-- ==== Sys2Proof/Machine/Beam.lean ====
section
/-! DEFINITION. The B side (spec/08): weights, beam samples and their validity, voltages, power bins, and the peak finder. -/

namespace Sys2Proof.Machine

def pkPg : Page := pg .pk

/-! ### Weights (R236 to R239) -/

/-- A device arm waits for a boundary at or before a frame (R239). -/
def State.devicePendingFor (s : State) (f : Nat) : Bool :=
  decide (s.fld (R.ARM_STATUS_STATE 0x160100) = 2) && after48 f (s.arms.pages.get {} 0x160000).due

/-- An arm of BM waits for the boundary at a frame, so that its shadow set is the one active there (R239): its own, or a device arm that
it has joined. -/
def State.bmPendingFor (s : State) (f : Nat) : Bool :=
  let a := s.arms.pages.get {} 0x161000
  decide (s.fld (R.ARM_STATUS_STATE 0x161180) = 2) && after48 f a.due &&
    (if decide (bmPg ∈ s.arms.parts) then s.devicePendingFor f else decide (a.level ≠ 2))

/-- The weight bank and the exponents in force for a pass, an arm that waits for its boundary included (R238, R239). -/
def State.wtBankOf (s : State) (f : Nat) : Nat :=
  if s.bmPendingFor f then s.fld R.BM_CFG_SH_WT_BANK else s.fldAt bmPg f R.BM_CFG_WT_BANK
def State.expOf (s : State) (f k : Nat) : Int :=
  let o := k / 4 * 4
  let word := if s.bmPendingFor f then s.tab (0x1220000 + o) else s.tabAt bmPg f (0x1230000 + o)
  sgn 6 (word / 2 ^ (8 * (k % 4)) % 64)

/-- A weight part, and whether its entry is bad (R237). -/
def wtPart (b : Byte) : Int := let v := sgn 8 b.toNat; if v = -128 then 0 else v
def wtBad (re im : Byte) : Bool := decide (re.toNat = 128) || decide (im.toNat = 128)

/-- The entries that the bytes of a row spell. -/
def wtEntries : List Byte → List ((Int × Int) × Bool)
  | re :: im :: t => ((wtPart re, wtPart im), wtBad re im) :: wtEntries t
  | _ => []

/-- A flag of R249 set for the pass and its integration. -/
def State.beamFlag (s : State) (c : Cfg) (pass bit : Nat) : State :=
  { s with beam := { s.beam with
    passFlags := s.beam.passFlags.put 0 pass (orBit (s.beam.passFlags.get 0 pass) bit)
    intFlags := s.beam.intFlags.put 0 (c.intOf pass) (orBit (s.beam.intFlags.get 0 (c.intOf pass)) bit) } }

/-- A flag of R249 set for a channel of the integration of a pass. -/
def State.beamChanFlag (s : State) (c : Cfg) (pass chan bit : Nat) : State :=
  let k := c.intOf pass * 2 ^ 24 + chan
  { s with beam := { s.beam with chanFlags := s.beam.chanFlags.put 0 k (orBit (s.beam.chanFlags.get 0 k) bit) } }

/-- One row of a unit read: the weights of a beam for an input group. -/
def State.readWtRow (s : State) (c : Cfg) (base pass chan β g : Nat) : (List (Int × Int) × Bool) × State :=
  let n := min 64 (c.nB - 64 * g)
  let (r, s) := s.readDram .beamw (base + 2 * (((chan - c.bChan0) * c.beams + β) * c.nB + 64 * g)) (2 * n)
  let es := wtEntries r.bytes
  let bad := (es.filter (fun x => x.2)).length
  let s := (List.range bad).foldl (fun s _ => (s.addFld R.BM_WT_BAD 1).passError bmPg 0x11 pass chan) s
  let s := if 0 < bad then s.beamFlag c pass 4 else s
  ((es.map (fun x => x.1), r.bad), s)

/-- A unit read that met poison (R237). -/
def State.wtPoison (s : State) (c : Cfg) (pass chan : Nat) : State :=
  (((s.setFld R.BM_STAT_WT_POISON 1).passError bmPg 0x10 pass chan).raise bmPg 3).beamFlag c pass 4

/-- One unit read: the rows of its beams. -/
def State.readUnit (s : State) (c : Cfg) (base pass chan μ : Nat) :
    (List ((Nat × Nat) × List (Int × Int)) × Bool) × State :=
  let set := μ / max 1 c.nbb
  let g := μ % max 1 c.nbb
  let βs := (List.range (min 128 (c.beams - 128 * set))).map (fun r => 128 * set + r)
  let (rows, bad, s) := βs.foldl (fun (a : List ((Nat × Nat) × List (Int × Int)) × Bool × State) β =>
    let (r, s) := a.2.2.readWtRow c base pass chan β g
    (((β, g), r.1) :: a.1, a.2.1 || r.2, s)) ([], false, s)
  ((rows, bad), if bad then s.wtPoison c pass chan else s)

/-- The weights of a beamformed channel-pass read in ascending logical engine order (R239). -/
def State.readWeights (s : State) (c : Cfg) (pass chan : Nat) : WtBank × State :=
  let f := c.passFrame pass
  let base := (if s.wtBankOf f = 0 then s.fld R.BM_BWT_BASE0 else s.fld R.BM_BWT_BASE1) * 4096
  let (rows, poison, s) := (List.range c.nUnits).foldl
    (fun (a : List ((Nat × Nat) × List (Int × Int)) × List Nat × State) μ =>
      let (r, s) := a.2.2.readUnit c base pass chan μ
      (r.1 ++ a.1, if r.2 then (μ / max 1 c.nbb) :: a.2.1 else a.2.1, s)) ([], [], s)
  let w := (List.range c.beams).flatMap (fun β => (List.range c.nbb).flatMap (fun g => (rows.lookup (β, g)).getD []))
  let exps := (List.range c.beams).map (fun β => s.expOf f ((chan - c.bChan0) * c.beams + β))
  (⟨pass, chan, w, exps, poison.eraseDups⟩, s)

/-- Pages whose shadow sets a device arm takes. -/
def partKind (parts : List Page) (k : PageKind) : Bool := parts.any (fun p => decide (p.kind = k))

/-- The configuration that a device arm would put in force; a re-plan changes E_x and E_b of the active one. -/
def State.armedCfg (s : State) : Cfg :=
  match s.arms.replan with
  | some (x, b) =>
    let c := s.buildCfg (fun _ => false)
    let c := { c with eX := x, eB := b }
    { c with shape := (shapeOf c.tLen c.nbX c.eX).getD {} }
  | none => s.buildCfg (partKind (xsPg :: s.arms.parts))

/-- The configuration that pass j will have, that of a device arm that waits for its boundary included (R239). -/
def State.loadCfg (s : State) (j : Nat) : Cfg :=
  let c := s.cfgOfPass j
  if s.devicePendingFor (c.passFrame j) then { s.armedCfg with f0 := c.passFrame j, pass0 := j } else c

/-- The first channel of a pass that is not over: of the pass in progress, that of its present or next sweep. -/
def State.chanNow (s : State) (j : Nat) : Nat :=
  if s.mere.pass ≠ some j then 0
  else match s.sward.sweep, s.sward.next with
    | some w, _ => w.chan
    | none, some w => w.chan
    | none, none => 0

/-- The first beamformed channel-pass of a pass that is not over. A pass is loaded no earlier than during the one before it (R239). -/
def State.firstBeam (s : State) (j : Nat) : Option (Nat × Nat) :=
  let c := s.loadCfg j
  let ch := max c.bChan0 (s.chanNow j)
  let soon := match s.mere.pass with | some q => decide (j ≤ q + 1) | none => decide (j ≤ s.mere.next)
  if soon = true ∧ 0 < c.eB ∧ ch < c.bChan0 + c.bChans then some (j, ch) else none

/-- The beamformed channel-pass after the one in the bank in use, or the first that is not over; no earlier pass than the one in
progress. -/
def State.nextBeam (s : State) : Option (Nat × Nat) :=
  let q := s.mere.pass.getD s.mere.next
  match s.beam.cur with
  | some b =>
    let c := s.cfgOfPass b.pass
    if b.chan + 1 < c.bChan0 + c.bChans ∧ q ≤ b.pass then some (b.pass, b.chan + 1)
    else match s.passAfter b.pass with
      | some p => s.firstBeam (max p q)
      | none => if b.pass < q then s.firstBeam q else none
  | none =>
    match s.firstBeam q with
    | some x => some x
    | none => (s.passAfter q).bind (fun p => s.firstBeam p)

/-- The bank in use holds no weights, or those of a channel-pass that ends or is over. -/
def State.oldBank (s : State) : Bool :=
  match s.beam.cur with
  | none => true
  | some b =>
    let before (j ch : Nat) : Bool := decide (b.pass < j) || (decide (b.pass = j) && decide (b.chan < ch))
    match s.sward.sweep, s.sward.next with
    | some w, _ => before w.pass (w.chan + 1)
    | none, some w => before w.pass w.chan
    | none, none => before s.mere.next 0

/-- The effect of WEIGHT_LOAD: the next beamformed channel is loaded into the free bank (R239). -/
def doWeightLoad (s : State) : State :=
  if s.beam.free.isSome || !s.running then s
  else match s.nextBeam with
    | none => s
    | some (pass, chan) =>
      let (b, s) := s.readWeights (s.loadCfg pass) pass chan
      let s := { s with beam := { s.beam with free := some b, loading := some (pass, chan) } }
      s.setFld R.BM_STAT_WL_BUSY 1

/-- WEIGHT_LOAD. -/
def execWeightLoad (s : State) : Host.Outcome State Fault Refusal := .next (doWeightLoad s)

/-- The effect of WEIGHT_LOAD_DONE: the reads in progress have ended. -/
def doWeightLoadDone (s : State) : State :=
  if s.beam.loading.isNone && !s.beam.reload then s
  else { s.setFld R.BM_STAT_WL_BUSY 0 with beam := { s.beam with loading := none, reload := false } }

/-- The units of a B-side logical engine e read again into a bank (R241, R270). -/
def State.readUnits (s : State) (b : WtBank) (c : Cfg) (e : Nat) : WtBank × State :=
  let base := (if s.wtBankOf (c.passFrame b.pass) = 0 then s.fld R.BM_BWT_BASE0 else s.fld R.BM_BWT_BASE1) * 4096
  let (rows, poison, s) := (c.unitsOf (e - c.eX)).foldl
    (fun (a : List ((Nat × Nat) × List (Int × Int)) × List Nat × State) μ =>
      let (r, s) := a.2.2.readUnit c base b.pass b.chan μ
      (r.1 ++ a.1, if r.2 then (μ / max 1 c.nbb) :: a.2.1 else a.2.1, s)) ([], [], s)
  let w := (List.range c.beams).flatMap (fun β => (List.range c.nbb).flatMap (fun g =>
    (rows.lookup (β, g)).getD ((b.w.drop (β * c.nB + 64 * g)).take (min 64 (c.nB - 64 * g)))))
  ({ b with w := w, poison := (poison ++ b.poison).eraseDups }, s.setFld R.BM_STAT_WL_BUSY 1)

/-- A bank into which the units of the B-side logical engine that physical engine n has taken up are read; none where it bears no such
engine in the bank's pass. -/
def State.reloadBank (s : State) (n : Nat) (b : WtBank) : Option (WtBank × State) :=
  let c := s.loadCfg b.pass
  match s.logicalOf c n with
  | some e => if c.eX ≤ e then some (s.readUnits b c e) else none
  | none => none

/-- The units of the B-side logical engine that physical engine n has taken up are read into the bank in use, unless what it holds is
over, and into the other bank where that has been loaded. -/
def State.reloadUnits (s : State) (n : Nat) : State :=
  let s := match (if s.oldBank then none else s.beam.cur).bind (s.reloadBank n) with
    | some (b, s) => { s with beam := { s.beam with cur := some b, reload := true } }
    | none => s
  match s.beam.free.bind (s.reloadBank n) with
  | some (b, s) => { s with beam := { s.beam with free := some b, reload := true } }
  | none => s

------------------------------------------------------------

WHAT THE EXERCISE ASKS: Find the word "Option" in the entries, and copy every line it shows up in.

ANSWER AREA:
def State.firstBeam (s : State) (j : Nat) : Option (Nat × Nat) :=
def State.nextBeam (s : State) : Option (Nat × Nat) :=
def State.reloadBank (s : State) (n : Nat) (b : WtBank) : Option (WtBank × State) :=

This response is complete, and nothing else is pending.